*DESCRIPTION OF THE TASK:* Pull every line that includes the word "budget" from the data.

Content starts

-- ==== Sys2Proof/Machine/TypesAudio.lean ====
section
/-!
DEFINITION. The kinds of state of the audio path: lockers, geometry, path records, the
speaker stage, the corridor and the service DAC (spec chapters 04 to 08). A sample is an
exact integer in units of 2⁻²⁷ (Q4.27, R4).
-/
namespace Sys2Proof.Machine

/-- One biquad of R107 or R188: coefficients in Q2.29 and its four state words in Q4.27. -/
structure Biquad where
  b0 : Int := 0
  b1 : Int := 0
  b2 : Int := 0
  a1 : Int := 0
  a2 : Int := 0
  bypass : Bool := true
  x1 : Int := 0
  x2 : Int := 0
  y1 : Int := 0
  y2 : Int := 0
deriving DecidableEq, Repr, Inhabited

/-- A source channel as R104 names it. -/
structure Src where
  kind  : Nat := 0
  index : Nat := 0
  chan  : Nat := 0
deriving DecidableEq, Repr, Inhabited

/-- Cartesian coordinates in Q16.16 metres (R115). -/
structure Pos where
  x : Int := 0
  y : Int := 0
  z : Int := 0
deriving DecidableEq, Repr, Inhabited

/-- The locker fields of OBJ_CONFIG (R120). -/
structure LockerCfg where
  enable    : Bool := false
  invert    : Bool := false
  mode      : Nat := 0
  src       : Src := {}
  prio      : Nat := 4
  decor     : Nat := 0
  preDelay  : Nat := 0
  gain      : Nat := 1920
  ramp      : Nat := 5
  maxPaths  : Nat := 512
  spread    : Nat := 0
  firstBus  : Nat := 0
  busCount  : Nat := 0
  busGain   : List Nat := [0, 0, 0, 0, 0, 0, 0, 0]
deriving DecidableEq, Repr, Inhabited

/-- A position update of R114, already Cartesian. -/
structure PosUpdate where
  locker : Nat
  force  : Bool
  never  : Bool
  pos    : Pos
  /-- it comes with a shelf: it moves the incoming sets alone (R124) -/
  shelf  : Bool := false
deriving DecidableEq, Repr, Inhabited

/-- What a locker's geometry is to become: the fields whose change is carried out as a jump. -/
structure GeoTarget where
  pos      : Pos := {}
  mode     : Nat := 0
  spread   : Nat := 0
  firstBus : Nat := 0
  busCount : Nat := 0
deriving DecidableEq, Repr, Inhabited

/-- What a held jump changes (R119). -/
structure Held where
  pos : Option Pos := none
  cfg : Option GeoTarget := none
deriving DecidableEq, Repr, Inhabited

/-- A candidate of R142–R146 for one speaker: gain in Q1.22, distance in Q16.16, tilt in 1/64 dB. -/
structure Cand where
  speaker : Nat
  gain    : Int
  dist    : Int
  tilt    : Nat
  /-- gain times TRIM, before the normaliser -/
  trimmed : Int
deriving DecidableEq, Repr, Inhabited

/-- One path record of R165 with what the geometry unit keeps of the path. -/
structure PathRec where
  /-- speaker number; for a DIRECT path the bus index 0–7 -/
  speaker : Nat
  kind    : Nat
  bus     : Nat
  enter   : Bool := false
  leave   : Bool := false
  clamped : Bool := false
  /-- lost to an uncorrectable error (R180) -/
  lost    : Bool := false
  dStart  : Int := 0
  dDelta  : Int := 0
  gStart  : Int := 0
  gEnd    : Int := 0
  tStart  : Int := 0
  tEnd    : Int := 0
  z       : Int := 0
  /-- ramp of a DIRECT path (R176), in Q1.38 and Q1.22 -/
  ramp    : Ramp := {}
  /-- |target − D_PREV − D_DELTA| (R174) -/
  lag     : Nat := 0
  /-- distance and table tilt the path holds (R151) -/
  dist    : Int := 0
  tabTilt : Nat := 0
deriving DecidableEq, Repr, Inhabited

/-- One path set of a locker (R165). -/
structure PathSet where
  /-- bit 1 and bit 0 of SET -/
  shelfIn : Bool := false
  jumpIn  : Bool := false
  /-- the outgoing set of a jump crossfade -/
  jumpOut : Bool := false
  /-- its crossfade is over and it awaits its release: it renders nothing -/
  past    : Bool := false
  /-- the shelf slot it was computed from; 15 for a DIRECT locker, whose set no shelf crossfade touches -/
  slot    : Nat := 8
  target  : GeoTarget := {}
  /-- the direction of its WAVE evaluation -/
  dir     : Option Pos := none
  paths   : List PathRec := []
  /-- candidates after floor culling at the set's last evaluation, and their energy e_full -/
  cands   : List Cand := []
  eFull   : Int := 0
  /-- normaliser gain in 1/256 dB (R154) and whether the slew held it -/
  gnDb    : Int := 0
  gnHeld  : Bool := false
  pruned  : Nat := 0
  limited : Bool := false
  clampSeen : Bool := false
deriving DecidableEq, Repr, Inhabited

/-- A locker's report of R161. -/
structure GeoReport where
  kept    : Nat := 0
  pruned  : Nat := 0
  share   : Nat := 0
  late    : Bool := false
  oog     : Bool := false
  limited : Bool := false
  clamped : Bool := false
  norm    : Int := 0
deriving DecidableEq, Repr, Inhabited

/-- A locker (R102–R121). -/
structure Locker where
  cfg      : LockerCfg := {}
  /-- enabled in the sense of R102: until its ENABLE 0 ramp has ended -/
  live     : Bool := false
  target   : Pos := {}
  /-- conditioning -/
  gain     : Ramp := {}
  src      : Src := {}
  srcOld   : Option (Src × Ramp) := none
  biquads  : List Biquad := List.replicate 8 {}
  bqOld    : Option (List Biquad × Ramp) := none
  /-- pre-delay history, newest first; a sample older than the list is 0 -/
  line     : List Int := []
  delay    : Nat := 0
  delayOld : Option (Nat × Ramp) := none
  decor    : Nat := 0
  decorSt  : List Biquad := []
  decorOld : Option (Nat × List Biquad × Ramp) := none
  /-- the window of R111, newest first; a sample older than the list is 0 -/
  window   : List Int := []
  /-- the pipeline index after the window's newest sample -/
  wellEnd  : Nat := 0
  sat      : Word := 0
  absent   : Bool := false
  pdLost   : Bool := false
  posHold  : Bool := false
  /-- paths are released at the first frame after the ENABLE 0 ramp ends -/
  releasing : Bool := false
  /-- first frame with paths after an enable (R121) -/
  pathsFrom : Nat := 0
  /-- geometry: enabled as the frames see it (R121) -/
  geoOn    : Bool := false
  sets     : List PathSet := []
  /-- a jump crossfade as it renders: F and J (R118); and as the frozen inputs decide it -/
  jump     : Option (Nat × Nat) := none
  jumpPlan : Option (Nat × Nat) := none
  /-- what a held jump moves to (R119) -/
  held     : Option Held := none
  late     : Bool := false
  /-- a jump of a late frame waits for its evaluation (R135) -/
  jumpDue  : Bool := false
  /-- WAVE direction kept while the position is (0, 0, 0) -/
  dir      : Option Pos := none
  report   : GeoReport := {}
deriving DecidableEq, Repr, Inhabited

/-- Capture recorder (R125–R127). -/
structure Capture where
  /-- 0 IDLE, 1 ARMED, 2 RUNNING, 3 DONE, 4 ABORTED -/
  st       : Nat := 0
  oneShot  : Bool := false
  buffer   : Nat := 0
  length   : Nat := 0
  taps     : List (Nat × Nat) := []
  start    : Nat := 0
  frames   : Nat := 0
  stopAt   : Option Nat := none
  cmd      : Option CmdRef := none
  cmdAdj   : Bool := false
  /-- the CAPTURE_STOP commands that wait -/
  stops    : List (CmdRef × Bool) := []
  /-- tap samples of the frames under way: pipeline index and tap number to sample -/
  data     : List ((Nat × Nat) × Int) := []
deriving DecidableEq, Repr, Inhabited

/-- Replay stream (R128, R129). -/
structure Replay where
  /-- 0 IDLE, 1 ARMED, 2 RUNNING -/
  st       : Nat := 0
  loop     : Bool := false
  channels : Nat := 0
  buffer   : Nat := 0
  length   : Nat := 0
  fill     : Nat := 0
  start    : Nat := 0
  stopAt   : Option Nat := none
  read     : Nat := 0
  underrun : Bool := false
deriving DecidableEq, Repr, Inhabited

/-- One air zone's ramp (R150), values in Q8.8. -/
structure AirZone where
  fromT  : Int := 5120
  fromH  : Int := 12800
  toT    : Int := 5120
  toH    : Int := 12800
  start  : Nat := 0
  frames : Nat := 0
deriving DecidableEq, Repr, Inhabited

/-- A locker's inputs for one frame (R131): its target, whether a change makes it be evaluated, whether
staging has paid for that (R136), whether the change is a jump. -/
structure GeoInput where
  tgt     : GeoTarget
  dir     : Option Pos
  eval    : Bool
  prepaid : Bool
  jump    : Bool
  /-- the position came with a shelf: outgoing sets keep theirs (R124) -/
  shelf   : Bool := false
  /-- the locker's limits in force at the freeze (R131) -/
  prio     : Nat := 0
  maxPaths : Nat := 0
  /-- the jump crossfade of the frame, F and J (R118) -/
  plan     : Option (Nat × Nat) := none
deriving DecidableEq, Repr, Inhabited

/-- What the geometry unit asks of a path for a frame (R152, R153). -/
structure PathAim where
  speaker : Nat
  kind    : Nat
  bus     : Nat
  delay   : Int
  gain    : Int
  tilt    : Nat
  dist    : Int
  tabTilt : Nat
  leave   : Bool
deriving DecidableEq, Repr, Inhabited

/-- One set of a plan: the set of the last frame it continues, by slot and jump bits, the set as it is to be,
its paths' targets. -/
structure SetPlan where
  origin : Option (Nat × Bool × Bool)
  set    : PathSet
  aims   : List PathAim
deriving DecidableEq, Repr, Inhabited

/-- What selection leaves for the hand-over of one locker. -/
structure GeoPlan where
  sets   : List SetPlan
  jump   : Option (Nat × Nat)
  jumped : Bool
  report : GeoReport
deriving DecidableEq, Repr, Inhabited

/-- A frame whose inputs are frozen: its number, its lockers, the budget in force, the air of the frame
before it and its own (R131, R151). -/
structure GeoFrame where
  frame  : Nat
  inputs : Tbl GeoInput
  budget : Nat
  prev   : List (Int × Int)
  air    : List (Int × Int)
deriving DecidableEq, Repr, Inhabited

/-- The geometry unit (R131–R162). -/
structure GeoSt where
  /-- frames whose evaluation is not yet closed, oldest first -/
  frozen  : List GeoFrame
  airNow  : List (Int × Int)
  air     : List AirZone
  airSet  : Bool
  /-- the active shelf changed without a crossfade (R101): every locker is evaluated at the next frame -/
  reEval  : Bool
  budget  : Nat
  /-- the plans for the next hand-over, with its frame -/
  ready   : Option (Nat × Tbl GeoPlan)
  firstFrame : Nat
  /-- pruned paths that are out: locker, SET, speaker and the frame up to which it stays out, 0 once that hold is over -/
  holds   : List ((Nat × Nat × Nat) × Nat)
  kept    : Nat
  fading  : Nat
  /-- the last selection pruned; it pruned or held out paths -/
  pruned  : Bool
  pruning : Bool
  lateLast : Bool
  past    : Bool
  frame   : Nat
  corners : Nat
  cornersHigh : Nat
  direct  : Nat
  /-- corner reads and direct units that the frame has left for staging (R136) -/
  left    : Nat × Nat
  sound   : List (Nat × Nat)
deriving DecidableEq, Repr, Inhabited

/-- The path renderer (R163–R182). -/
structure PathSt where
  rendered : Nat
  clamping : Bool
  tiltEn   : Bool
  maxStep  : Nat
  /-- the MSC from which a requested probe can be taken -/
  probeFrom : Option Nat
  lkClamped : List Nat
deriving DecidableEq, Repr, Inhabited

end Sys2Proof.Machine
end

Content ends

*PROBLEM SOLUTION:*
/-- A frame whose inputs are frozen: its number, its lockers, the budget in force, the air of the frame
  budget : Nat
  budget  : Nat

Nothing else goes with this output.